SIMCO: SIMilarity-based object COunting
This is an incremental advancement for computer vision researchers and practitioners, as it introduces the first unsupervised multi-class object counting method.
SIMCO tackles multi-class object counting by detecting foreground objects using a Mask RCNN trained on a synthetic dataset and clustering embeddings from a similarity-based head, achieving state-of-the-art scores on benchmarks.

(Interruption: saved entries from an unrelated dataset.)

/-- What VX_DECODE and VX_CHUNKS may write, and where in BUF. -/
structure VxEnds (P : Nat → Prop) (s t : State) : Prop where
  frame : t = { s with bufMem := t.bufMem, progress := t.progress }
  outside : ∀ a, ¬P a → t.readBuf a = s.readBuf a

theorem vxDecode_post (s : State) :
    (if s.gridFits then
      Eng.ok () ((vxorGrid s.vxBase.toNat s.vxWidth.toNat s.vxHeight.toNat s).setProgress s.gridSize)
    else .raise .bufRange 0 s).Post (VxEnds (inGrid s.vxBase.toNat s.vxWidth.toNat s.vxHeight.toNat) s)
      fun c v _ => c = .bufRange ∧ s.par.bufCap < s.vxBase.toNat + s.vxWidth.toNat * s.vxHeight.toNat ∧ v = 0 := by
  split
  · have h := vxorGrid_bufOnly s.vxBase.toNat s.vxWidth.toNat s.vxHeight.toNat s
    exact ⟨by rw [h.frame]; rfl, fun a ha => h.readBuf ha⟩
  · rename_i hf
    exact ⟨⟨rfl, fun _ _ => rfl⟩, rfl, by unfold State.gridFits State.gridSize at hf; omega, rfl⟩

theorem vxChunks_post (s : State) :
    (if s.regionFits then
      if s.strideOk then
        Eng.ok () (chunkLoop s.vxBase.toNat s.vxLen.toNat s.vxWidth.toNat s.vxHeight.toNat s.vxStride.toNat
          (s.vxLen.toNat / s.vxStride.toNat + 1) 0 s)
      else .raise .badParam s.vxStride s
    else .raise .bufRange 0 s).Post
      (VxEnds (fun a => ∃ k, k < chunkCount s.vxLen.toNat (s.vxWidth.toNat * s.vxHeight.toNat) s.vxStride.toNat ∧
        inGrid (s.vxBase.toNat + k * s.vxStride.toNat) s.vxWidth.toNat s.vxHeight.toNat a) s)
      fun c v _ => (c = .bufRange ∧ s.par.bufCap < s.vxBase.toNat + s.vxLen.toNat ∧ v = 0) ∨
        (c = .badParam ∧ (s.vxStride = 0 ∨ s.vxStride.toNat < s.vxWidth.toNat * s.vxHeight.toNat) ∧ v = s.vxStride) := by
  split
  · split
    · rename_i hok
      have hS : 0 < s.vxStride.toNat := Nat.pos_of_ne_zero fun h => hok.1 (BitVec.eq_of_toNat_eq h)
      rw [chunkLoop_eq_run hS s (by rw [Nat.zero_add]; exact chunkCount_le _ _)]
      refine ⟨chunkRun_frame _ _ _ _ _ _ _ ▸ rfl, fun a ha => ?_⟩
      refine (chunkRun_memory _ _ _ _ _ _ _).readBuf (a := a) fun h => ha ?_
      obtain ⟨j, -, h2, h3⟩ := h
      exact ⟨j, by omega, h3⟩
    · rename_i hok
      refine ⟨⟨rfl, fun _ _ => rfl⟩, .inr ⟨rfl, ?_, rfl⟩⟩
      unfold State.strideOk State.gridSize at hok
      by_cases h0 : s.vxStride = 0
      · exact .inl h0
      · exact .inr (Nat.lt_of_not_le fun h => hok ⟨h0, h⟩)
  · rename_i hf
    exact ⟨⟨rfl, fun _ _ => rfl⟩, .inl ⟨rfl, by unfold State.regionFits at hf; omega, rfl⟩⟩

theorem rx_post (mode : RxMode) (s : State) :
    ((checkOut s).bind fun _ s => rxCore mode s).Post (RxEnds s) fun c v t => RangeFault s c v ∨ EosAt c v t := by
  refine ((checkOut_post s).imp (fun _ h => h) fun _ _ _ h => .inl h).bind
    (fun t h => by subst h; exact ⟨rfl, .refl _, 0, Nat.zero_le _, rfl, fun _ _ => rfl⟩) ?_
  rintro _ t - rfl
  exact (rxCore_post mode t).imp (fun _ h => h) fun _ _ _ h => .inr h

end Sys2Proof.Machine
end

We present SIMCO, the first agnostic multi-class object counting approach. SIMCO starts by detecting foreground objects through a novel Mask RCNN-based architecture trained beforehand (just once) on a brand-new synthetic 2D shape dataset, InShape; the idea is to highlight every object resembling a primitive 2D shape (circle, square, rectangle, etc.). Each object detected is described by a low-dimensional embedding, obtained from a novel similarity-based head branch; this latter implements a triplet loss, encouraging similar objects (same 2D shape + color and scale) to map close. Subsequently, SIMCO uses this embedding for clustering, so that different types of objects can emerge and be counted, making SIMCO the very first multi-class unsupervised counter. Experiments show that SIMCO provides state-of-the-art scores on counting benchmarks and that it can also help in many challenging image understanding tasks.